We are given the fractions:
[tex]\[ \frac{11}{12}, \frac{7}{10}, \frac{5}{6} \][/tex]
### Step-by-Step Solution:
1. List the fractions:
- [tex]\(\frac{11}{12}\)[/tex]
- [tex]\(\frac{7}{10}\)[/tex]
- [tex]\(\frac{5}{6}\)[/tex]
2. Convert each fraction to a decimal to easily compare them:
- [tex]\(\frac{11}{12} \approx 0.9167\)[/tex]
- [tex]\(\frac{7}{10} = 0.7\)[/tex]
- [tex]\(\frac{5}{6} \approx 0.8333\)[/tex]

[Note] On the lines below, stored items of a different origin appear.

-- ==== Sys2Proof/Machine/Recorder.lean ====
section
/-! DEFINITION. The recorder unit (R391 to R402): writing and merging records, the freeze with its holding queue, the window of
`REC_WIN` and the recorder commands. -/

namespace Sys2Proof.Machine

/-- Slots of the ring (R391). -/
def ringSlots : Nat := 524288

/-- Word k of a record as it lies in the ring (R392); an unwritten slot is zero. -/
def recordWord (r : Record) (k : Nat) : W32 :=
  let w0 := r.code.toNat * 2 ^ 16 + r.sev.toNat * 2 ^ 12 + r.src.toNat * 2 ^ 8
  let w3 := r.pcycle.toNat * 2 ^ 8
  let sum : List Nat := [w0, r.opTime.toNat, w3, r.p1.toNat, r.p2.toNat, r.p3.toNat]
  let chk := sum.foldl (fun (c : Byte) w => (leBytes 4 w).foldl (fun c b => c ^^^ b) c) 0x5A
  if r.rseq = 0 then 0
  else
    match k with
    | 0 => BitVec.ofNat 32 w0
    | 1 => BitVec.ofNat 32 (r.repeats.toNat * 2 ^ 16 + r.rsec.toNat)
    | 2 => r.opTime
    | 3 => BitVec.ofNat 32 w3
    | 4 => r.p1
    | 5 => r.p2
    | 6 => r.p3
    | _ => BitVec.ofNat 32 (r.rseq.toNat * 2 ^ 8 + chk.toNat)

/-- The eight words of a record. -/
def recordWords (r : Record) : List W32 := (List.range 8).map (recordWord r)

/-- The record in a slot. -/
def Rec.slot (r : Rec) (n : Nat) : Record := look {} r.ring (n % ringSlots)

/-- Change the recorder. -/
def modRec (s : State) (f : Rec → Rec) : State := s.setRecd (f s.recd)

/-- `RSEQ` of the next record (R392). -/
def nextRseq (n : BitVec 24) : BitVec 24 := if n = 0xFFFFFF then 1 else n + 1

/-- The unit writes a new record into slot `HEAD` (R394, R400): a RECORDS_LOST raises its source when it is written, however long it
had waited. -/
def ringWrite (s : State) (e : Record) : State :=
  let r := s.recd
  let h := r.head.toNat
  let over_ := (r.slot h).rseq != 0
  let first := over_ && r.ovwrStart % 65536 == 0
  let n := nextRseq r.seqNo
  let r := { r with
    ring := put {} r.ring h { e with rseq := n }
    head := r.head + 1
    seqNo := n
    ovwr := if over_ then satInc r.ovwr else r.ovwr
    ovwrStart := if over_ then r.ovwrStart + 1 else r.ovwrStart }
  raiseIf (e.code == 0x2601) 613 (raiseIf (decide (e.sev.toNat ≥ r.sevt.toNat)) 608 (raiseIf first 609 (s.setRecd r)))

/-- The unit writes a record of its own (R402). -/
def writeOwn (s : State) (code p1 p2 : Nat) : State :=
  ringWrite s (mkRecord s 6 code (BitVec.ofNat 32 p1) (BitVec.ofNat 32 p2) s.tick32)

/-- RECORDS_LOST (R396, R399, R400). -/
def writeLost (s : State) (n cause : Nat) : State := if n = 0 then s else writeOwn s 0x2601 (min n (2 ^ 32 - 1)) cause

/-- The newest record, in the slot behind the head. -/
def Rec.newest (r : Rec) : Record := r.slot (r.head.toNat + (ringSlots - 1))

/-- An event merges into the newest valid record (R395). -/
def Rec.merges (r : Rec) (e : Record) : Bool := r.newest.rseq != 0 && mergeable r.rwin e.opTime r.newest e

/-- The unit takes event e: it merges into the newest valid record or starts a new one (R395). -/
def takeEvent (s : State) (e : Record) : State :=
  let r := s.recd
  if r.merges e then
    s.setRecd { r with ring := put {} r.ring ((r.head.toNat + (ringSlots - 1)) % ringSlots) (mergeOne e.opTime r.newest) }
  else ringWrite s e

/-- The unit takes the first event of its input queue, then reports what the full queue lost (R396). -/
def takeFirst (s : State) : State :=
  match s.recd.inq with
  | [] => s
  | e :: rest =>
    let s := takeEvent (modRec s (fun r => { r with inq := rest })) e
    let n := s.recd.lostIn
    writeLost (modRec s (fun r => { r with lostIn := 0 })) n 2

/-- Empty the input queue into the ring. -/
def flushQueue : Nat → State → State
  | 0, s => s
  | n + 1, s => if s.recd.inq.isEmpty then s else flushQueue n (takeFirst s)

/-- Power cuts the write of the first event short: the slot at the head stays invalid (R394), and a merge is never torn (R395). -/
def cutFirst (s : State) : State :=
  match s.recd.inq with
  | [] => s
  | e :: rest =>
    if s.recd.merges e then takeFirst s else modRec s (fun r => { r with inq := rest, ring := put {} r.ring r.head.toNat {} })

/-- The brown-out is the next command: a write that has begun may be cut short (log entry 109). -/
def brownOutNext (s : State) : Bool :=
  match s.pending with
  | .brownOut :: _ => true
  | _ => false

/-- RECORD_WRITE (R394): not while the ring is frozen, nor ahead of a drain (R399). Whether power cuts it short is a free value. -/
def execRecordWrite (s : State) : Out :=
  whenPowered s (
    if s.recd.frozen || s.recd.draining then s
    else if brownOutNext s then
      let (w, s) := s.takeFree
      if w.getLsbD 0 then cutFirst s else takeFirst s
    else takeFirst s)

/-- A freeze starts (R399 rule 1): cause 1 register, 2 command. -/
def startFreeze (s : State) (cause : Nat) : State :=
  if s.recd.frozen || s.recd.draining then modRec s (fun r => { r with freeze := false })
  else
    let s := writeOwn (flushQueue (s.recd.inq.length + 1) s) 0x2602 cause 0
    raise (modRec s (fun r => { r with freeze := true, frozen := true, freezeStart := s.time.dtime })) 610

/-- A freeze ends (R399 rule 3): 1 register, 2 command, 3 expiry, 4 power warning. -/
def endFreeze (s : State) (cause : Nat) : State :=
  if s.recd.frozen then raise (modRec s (fun r => { r with freeze := false, frozen := false, draining := true, drainCause := cause })) 611
  else s

/-- The holding queue's entries are written, each as a record of its own (R399 rule 4). -/
def finishDrain (s : State) : State :=
  if !s.recd.draining then s
  else
    let es := s.recd.holdq
    let n := s.recd.lostHold
    let s := es.foldl ringWrite (modRec s (fun r => { r with holdq := [], lostHold := 0 }))
    let s := writeOwn (writeLost s n 1) 0x2603 s.recd.drainCause es.length
    modRec s (fun r => { r with draining := false, drainCount := es.length })

/-- `RWIN` and `SEVT` of a write of `REC_CTRL` (R397). -/
def setRecCtrl (s : State) (v : W32) : State :=
  modRec s (fun r => { r with rwin := BitVec.ofNat 8 (bits v 15 8), sevt := BitVec.ofNat 3 (bits v 2 0) })

/-- A write of `REC_CTRL` with `FREEZE` 1 (R397, R399). -/
def freezeByRegister (s : State) (v : W32) : State := startFreeze (setRecCtrl s v) 1

/-- A write of `REC_CTRL` with `FREEZE` 0 (R397, R399). -/
def thawByRegister (s : State) (v : W32) : State := endFreeze (modRec (setRecCtrl s v) (fun r => { r with freeze := false })) 1

/-- A write into the recorder registers (R397): `REC_CTRL` and `REC_CURSOR` alone take writes. -/
def writeRec (s : State) (off : Nat) (v : W32) : State :=
  if off = 0 then (if bit v 31 then freezeByRegister s v else thawByRegister s v)
  else if off = 8 then modRec s (fun r => { r with cursor := v.setWidth 19 })
  else s

/-- REC_CTRL_FREEZE_SET (R399), while the host port is not held in reset (R26). -/
def execRecCtrlFreezeSet (v : W32) (s : State) : Out := whenPowered s (if s.hr.running then freezeByRegister s v else s)

/-- REC_CTRL_FREEZE_CLEAR (R399), while the host port is not held in reset (R26). -/
def execRecCtrlFreezeClear (v : W32) (s : State) : Out := whenPowered s (if s.hr.running then thawByRegister s v else s)

/-- The milliseconds before the freeze expires, 10 s after it began (R397, R399 rule 3). -/
def freezeLeft (s : State) : Nat := if s.recd.frozen then (s.recd.freezeStart.toNat + 10000000000 - s.time.dtime.toNat + 999999) / 1000000 else 0

/-- FREEZE_EXPIRY (R399 rule 3): 10 s after the freeze began. -/
def execFreezeExpiry (s : State) : Out := whenPowered s (if freezeLeft s = 0 then endFreeze s 3 else s)

/-- RECORDER_DRAIN_COMPLETE (R399 rule 4). -/
def execRecorderDrainComplete (s : State) : Out := whenPowered s (finishDrain s)

/-- A read of the window's first word takes the slot at the cursor (R398). -/
def windowFirst (s : State) : State := modRec s (fun r => { r with window := recordWords (r.slot r.cursor.toNat) })

/-- A read of the window's last word moves the cursor on (R398). -/
def windowLast (s : State) : State := modRec s (fun r => { r with cursor := r.cursor + 1 })

/-- REC_WIN_FIRST_READ (R398), while the host port is not held in reset (R26). -/
def execRecWinFirstRead (s : State) : Out := whenPowered s (if s.hr.running then windowFirst s else s)

/-- REC_WIN_LAST_READ (R398), while the host port is not held in reset (R26). -/
def execRecWinLastRead (s : State) : Out := whenPowered s (if s.hr.running then windowLast s else s)

/-- REC_READ (R398): `count` slots from a slot, oldest first as the ring runs. -/
def execRecRead (p : BitVec 7) (slot count : W32) (s : State) : Out :=
  let a := slot.toNat
  let n := count.toNat
  serve s p (Req.recRead slot count) (owner0 p) (checked s p [(decide (a < ringSlots) && decide (1 ≤ n ∧ n ≤ ringSlots), .outOfRange)]
    (answerObject s p (leBytes 4 ((a + n) % ringSlots) ++ leBytes 4 s.recd.head.toNat)
      ((List.range n).flatMap (fun k => words4 (recordWords (s.recd.slot (a + k)))))))

/-- REC_FREEZE (R399): a request without effect is answered all the same. -/
def execRecFreeze (p : BitVec 7) (s : State) : Out := serve s p Req.recFreeze (owner0 p) (answer (startFreeze s 2) p)

/-- REC_THAW (R399). -/
def execRecThaw (p : BitVec 7) (s : State) : Out := serve s p Req.recThaw (owner0 p) (answer (endFreeze s 2) p)

end Sys2Proof.Machine
end

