/-- Station counter i after k more (R13, R337). -/
def countedVst (x : VStation) (i k : Nat) : Nat :=
  if i ≥ 13 then satNat 32 (look 0 x.counters i) k else wrapNat 32 (look 0 x.counters i) k

/-- A powered part whose network tables are canonical. -/
def NetReady (s : State) : Prop :=
  s.powered = true ∧ tableWf ({} : NQueue) s.net.queues = true ∧ tableWf ({} : VStation) s.net.vstations = true ∧
  (∀ q, tableWf 0 (s.nq q).counters = true) ∧ (∀ v, tableWf 0 (s.vst v).counters = true) ∧ ∀ p, tableWf 0 (s.port p).counters = true

/-- Neither port does flow control. -/
def NoFlowControl (s : State) : Prop := ∀ p, (s.port p).fcmode = 0

/-- Nothing but NR, the interrupt targets and the recorder differs. -/
def OnlyNet (s t : State) : Prop := { t with net := s.net, evc := s.evc, recd := s.recd } = s

/-- Nothing but port p differs, beside interrupt targets and recorder. -/
def OnlyPort (p : Port) (s t : State) : Prop :=
  OnlyNet s t ∧ t.port (otherPort p) = s.port (otherPort p) ∧ { t.net with port0 := s.net.port0, port1 := s.net.port1 } = s.net

/-- Everything of a port but its counters. -/
def PortKept (x y : PortS) : Prop := { y with counters := x.counters } = x

/-- The first 64 bits of a received frame's descriptor in the packet buffer (R287). -/
def storedFrame (w : W64) (bs : Bytes) : RxFrame := { word := descWord w 0 1 bs.length, bytes := bs }

/-! ### Mailbox pages (R468 to R481) -/

/-- The mailbox can serve a request: the part is powered, HR runs, no crossing is DEAD. -/
def MbxOpen (s : State) : Prop := s.powered = true ∧ s.hr.running = true ∧ s.dev.deadCrossings = []

/-- Where a request was rung on the command's page, it is this command's, whole, and its turn has come (R473 to R475, R479). -/
def Asked (s : State) (c : Instr) : Prop := ∀ p q, requestOf c = some (p, q) → s.asks p q = true

/-- No update across configuration formats runs (R453). -/
def OneFormat (s : State) : Prop := (s.img.update.map Update.formats).getD false = false

/-- Page p shows the response: `BUSY` 0, `VALID` 1, the status and the data, and no object gathers there any more (R475); its
source is pending at HOST; no other page and no window changes (R470, R481). -/
def Answered (s t : State) (p : BitVec 7) (st : Stat) (data : Bytes) : Prop :=
  t.page p = { (s.page p).ended st with resp := data.take 2048, stat := st.code, rlen := min data.length 2048, busy := false, rung := false, valid := true } ∧
  (∀ q, q ≠ p → t.page q = s.page q) ∧ p ∉ t.hr.doorbells ∧ Pending t .host (32 + p.toNat) = true

/-- A read: page p is answered OK, and nothing but HR and the interrupt targets differs. -/
def ReadAnswered (s t : State) (p : BitVec 7) (data : Bytes) : Prop :=
  Answered s t p .ok data ∧ { t with hr := s.hr, evc := s.evc } = s
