-- ==== Sys2Proof/Certificates/Slice0/Obligations.lean ====
section
/-! DEFINITION. The statements for the provers: what the rules of the spec say that the commands of the block do. -/

open Sys2Proof Sys2Proof.Machine
/-! ### The queue of commands, the CORE edge and reset -/

/-- A step takes the command at the front of the queue and runs it with the queue's rest; on an empty queue the block goes
through one CORE edge, at which the ledgers check themselves (the model's choice, log entry 1). -/
def Obligations.StepRunsTheFrontCommand : Prop :=
  (∀ (s : State) (c : Instr) (rest : List Instr), s.pending = c :: rest → step s = exec c { s with pending := rest }) ∧
  ∀ s : State, s.pending = [] → step s = .next (idleEdge s)

/-- No command is refused. Every command that is well formed (the unit it names exists, its Golup word passes the checks on a
word alone) answers a next state, in every state; every other one ends in a fault of the model (log entry 72). -/
def Obligations.WellFormedCommandsComplete : Prop :=
  (∀ (c : Instr) (s : State), c.wf = true → ∃ t, exec c s = .next t) ∧
  (∀ (c : Instr) (s : State), c.wf = false → ∃ f, exec c s = .fault f) ∧
  ∀ (c : Instr) (s : State) (r : Refusal), exec c s ≠ .refused r

/-- R310: at a CORE edge with RATE and SLEWMAX within the ranges of R309, DTIME with its fraction advances by 0.8 ns within
3 * 10^-4 of it, so it never stands still and never runs backwards; the remainder of a slew never grows and never changes
sign; RATE, SLEWMAX and, while no ledger is violated (R34), everything outside the time unit and AR's counters stay. -/
def Obligations.DtimeAdvancesAtEveryCoreEdge : Prop :=
  ∀ s : State, s.pending = [] → s.powered = true → LedgersHold s → -200000000 ≤ s.time.rate.toInt → s.time.rate.toInt ≤ 200000000 →
    s.time.slewMax.toNat ≤ 100000000 → s.time.dtime.toNat + 1 < 2 ^ 64 →
    ∃ t, step s = .next t ∧ { t with time := s.time, dev := s.dev } = s ∧
      t.time.rate = s.time.rate ∧ t.time.slewMax = s.time.slewMax ∧
      (let adv : Int := (t.time.full : Int) - (s.time.full : Int)
       7997600 * 2 ^ 40 ≤ (adv + 2) * 10 ^ 7 ∧ (adv - 2) * 10 ^ 7 ≤ 8002400 * 2 ^ 40 ∧ 0 < adv) ∧
      (0 ≤ s.time.slewRem → 0 ≤ t.time.slewRem ∧ t.time.slewRem ≤ s.time.slewRem) ∧
      (s.time.slewRem ≤ 0 → t.time.slewRem ≤ 0 ∧ s.time.slewRem ≤ t.time.slewRem) ∧
      (s.time.slewRem = 0 → t.time.slewRem = 0) ∧ t.dev.dstate = s.dev.dstate

/-- What reset leaves, of the values that the spec gives: the device status block at entry into START, the time unit, the
interrupt targets, the recorder's control word, the empty image, no program, no key and no command waiting; every table is in
canonical form. -/
def Obligations.ResetGivesTheStatedValues : Prop :=
  let s := State.reset
  s.pending = [] ∧ s.dev.dstate = .start ∧ bits s.dev.stateWord 31 29 = 2 ∧
  bits s.dev.stateWord 28 0 = 0 ∧ s.dev.changes = 0 ∧
  s.time.rate = 0 ∧ s.time.slewMax = 0 ∧ s.time.slewRem = 0 ∧ s.time.tstate = 0 ∧ s.time.stepped = false ∧
  (∀ t : Target, (s.target t).ctrl = 0 ∧ (s.target t).depth = 0 ∧ (s.target t).idle = true ∧
    ∀ g, (s.target t).maskWord g = 0xFFFFFFFF ∧ look 0 (s.target t).pend g = 0 ∧ look 0 (s.target t).undel g = 0) ∧
  s.recd.rwin = 10 ∧ s.recd.sevt = 3 ∧ s.recd.freeze = false ∧
  (∀ er : Er, (s.region er).image = [] ∧ (s.region er).programs = [] ∧ (s.region er).runs = []) ∧ s.sec.slots = [] ∧
  Canonical s
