/-! `setFab` -/

@[simp] theorem State.setFab_pending (s : State) (v : Fabric) : (s.setFab v).pending = s.pending := rfl
@[simp] theorem State.setFab_free (s : State) (v : Fabric) : (s.setFab v).free = s.free := rfl
@[simp] theorem State.setFab_time (s : State) (v : Fabric) : (s.setFab v).time = s.time := rfl
@[simp] theorem State.setFab_dev (s : State) (v : Fabric) : (s.setFab v).dev = s.dev := rfl
@[simp] theorem State.setFab_fab (s : State) (v : Fabric) : (s.setFab v).fab = v := rfl
@[simp] theorem State.setFab_erA (s : State) (v : Fabric) : (s.setFab v).erA = s.erA := rfl
@[simp] theorem State.setFab_erB (s : State) (v : Fabric) : (s.setFab v).erB = s.erB := rfl
@[simp] theorem State.setFab_pair (s : State) (v : Fabric) : (s.setFab v).pair = s.pair := rfl
@[simp] theorem State.setFab_health (s : State) (v : Fabric) : (s.setFab v).health = s.health := rfl
@[simp] theorem State.setFab_ir (s : State) (v : Fabric) : (s.setFab v).ir = s.ir := rfl
@[simp] theorem State.setFab_chans (s : State) (v : Fabric) : (s.setFab v).chans = s.chans := rfl
@[simp] theorem State.setFab_net (s : State) (v : Fabric) : (s.setFab v).net = s.net := rfl
@[simp] theorem State.setFab_evc (s : State) (v : Fabric) : (s.setFab v).evc = s.evc := rfl
@[simp] theorem State.setFab_recd (s : State) (v : Fabric) : (s.setFab v).recd = s.recd := rfl
@[simp] theorem State.setFab_sec (s : State) (v : Fabric) : (s.setFab v).sec = s.sec := rfl
@[simp] theorem State.setFab_img (s : State) (v : Fabric) : (s.setFab v).img = s.img := rfl
@[simp] theorem State.setFab_hr (s : State) (v : Fabric) : (s.setFab v).hr = s.hr := rfl
@[simp] theorem State.setFab_region (s : State) (v : Fabric) (er : Er) : (s.setFab v).region er = s.region er := rfl
@[simp] theorem State.setFab_chan (s : State) (v : Fabric) (c : Nat) : (s.setFab v).chan c = s.chan c := rfl
@[simp] theorem State.setFab_port (s : State) (v : Fabric) (p : Port) : (s.setFab v).port p = s.port p := rfl
@[simp] theorem State.setFab_page (s : State) (v : Fabric) (p : BitVec 7) : (s.setFab v).page p = s.page p := rfl
@[simp] theorem State.setFab_block (s : State) (v : Fabric) (b : Nat) : (s.setFab v).block b = s.block b := rfl
@[simp] theorem State.setFab_target (s : State) (v : Fabric) (t : Target) : (s.setFab v).target t = s.target t := rfl
@[simp] theorem State.setFab_regState (s : State) (v : Fabric) (er : Er) : (s.setFab v).regState er = s.regState er := rfl
@[simp] theorem State.setFab_serving (s : State) (v : Fabric) (er : Er) : (s.setFab v).serving er = s.serving er := rfl
@[simp] theorem State.setFab_duplex (s : State) (v : Fabric) : (s.setFab v).duplex = s.duplex := rfl
@[simp] theorem State.setFab_powered (s : State) (v : Fabric) : (s.setFab v).powered = s.powered := rfl
@[simp] theorem State.setFab_nowTick (s : State) (v : Fabric) : (s.setFab v).nowTick = s.nowTick := rfl
@[simp] theorem State.setFab_tick32 (s : State) (v : Fabric) : (s.setFab v).tick32 = s.tick32 := rfl

/-! `setPair` -/

@[simp] theorem State.setPair_pending (s : State) (v : Pair) : (s.setPair v).pending = s.pending := rfl
@[simp] theorem State.setPair_free (s : State) (v : Pair) : (s.setPair v).free = s.free := rfl
@[simp] theorem State.setPair_time (s : State) (v : Pair) : (s.setPair v).time = s.time := rfl
@[simp] theorem State.setPair_dev (s : State) (v : Pair) : (s.setPair v).dev = s.dev := rfl
@[simp] theorem State.setPair_fab (s : State) (v : Pair) : (s.setPair v).fab = s.fab := rfl
@[simp] theorem State.setPair_erA (s : State) (v : Pair) : (s.setPair v).erA = s.erA := rfl
@[simp] theorem State.setPair_erB (s : State) (v : Pair) : (s.setPair v).erB = s.erB := rfl
@[simp] theorem State.setPair_pair (s : State) (v : Pair) : (s.setPair v).pair = v := rfl
@[simp] theorem State.setPair_health (s : State) (v : Pair) : (s.setPair v).health = s.health := rfl
@[simp] theorem State.setPair_ir (s : State) (v : Pair) : (s.setPair v).ir = s.ir := rfl
@[simp] theorem State.setPair_chans (s : State) (v : Pair) : (s.setPair v).chans = s.chans := rfl
@[simp] theorem State.setPair_net (s : State) (v : Pair) : (s.setPair v).net = s.net := rfl
@[simp] theorem State.setPair_evc (s : State) (v : Pair) : (s.setPair v).evc = s.evc := rfl
@[simp] theorem State.setPair_recd (s : State) (v : Pair) : (s.setPair v).recd = s.recd := rfl
@[simp] theorem State.setPair_sec (s : State) (v : Pair) : (s.setPair v).sec = s.sec := rfl
@[simp] theorem State.setPair_img (s : State) (v : Pair) : (s.setPair v).img = s.img := rfl
@[simp] theorem State.setPair_hr (s : State) (v : Pair) : (s.setPair v).hr = s.hr := rfl
@[simp] theorem State.setPair_region (s : State) (v : Pair) (er : Er) : (s.setPair v).region er = s.region er := rfl
@[simp] theorem State.setPair_chan (s : State) (v : Pair) (c : Nat) : (s.setPair v).chan c = s.chan c := rfl
@[simp] theorem State.setPair_port (s : State) (v : Pair) (p : Port) : (s.setPair v).port p = s.port p := rfl
@[simp] theorem State.setPair_page (s : State) (v : Pair) (p : BitVec 7) : (s.setPair v).page p = s.page p := rfl
@[simp] theorem State.setPair_block (s : State) (v : Pair) (b : Nat) : (s.setPair v).block b = s.block b := rfl
@[simp] theorem State.setPair_target (s : State) (v : Pair) (t : Target) : (s.setPair v).target t = s.target t := rfl
@[simp] theorem State.setPair_powered (s : State) (v : Pair) : (s.setPair v).powered = s.powered := rfl
@[simp] theorem State.setPair_nowTick (s : State) (v : Pair) : (s.setPair v).nowTick = s.nowTick := rfl
@[simp] theorem State.setPair_tick32 (s : State) (v : Pair) : (s.setPair v).tick32 = s.tick32 := rfl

3. Compare the decimal values:
- [tex]\(0.9167\)[/tex] (which represents [tex]\(\frac{11}{12}\)[/tex])
- [tex]\(0.8333\)[/tex] (which represents [tex]\(\frac{5}{6}\)[/tex])
- [tex]\(0.7\)[/tex] (which represents [tex]\(\frac{7}{10}\)[/tex])
4. Order them from greatest to least:
- The greatest decimal value is [tex]\(0.9167\)[/tex] or [tex]\(\frac{11}{12}\)[/tex]
- The next greatest decimal value is [tex]\(0.8333\)[/tex] or [tex]\(\frac{5}{6}\)[/tex]
- The smallest decimal value is [tex]\(0.7\)[/tex] or [tex]\(\frac{7}{10}\)[/tex]
Thus, the fractions in decreasing order are:
[tex]\[ \frac{11}{12}, \frac{5}{6}, \frac{7}{10} \][/tex]
### Verify the Answer Choices
- Option A: [tex]\(\frac{11}{12}, \frac{7}{10}, \frac{5}{6}\)[/tex] — This is not correct as [tex]\(\frac{7}{10}\)[/tex] is not greater than [tex]\(\frac{5}{6}\)[/tex].
- Option B: [tex]\(\frac{5}{6}, \frac{11}{12}, \frac{7}{10}\)[/tex] — This is not correct as [tex]\(\frac{11}{12}\)[/tex] is greater than [tex]\(\frac{5}{6}\)[/tex].
- Option C: [tex]\(\frac{11}{12}, \frac{5}{6}, \frac{7}{10}\)[/tex] — This matches our order from greatest to least.
- Option D: [tex]\(\frac{5}{6}, \frac{7}{10}, \frac{11}{12}\)[/tex] — This is not correct as [tex]\(\frac{11}{12}\)[/tex] should be first.
### Conclusion
The correct answer is Option C: [tex]\(\frac{11}{12}, \frac{5}{6}, \frac{7}{10}\)[/tex].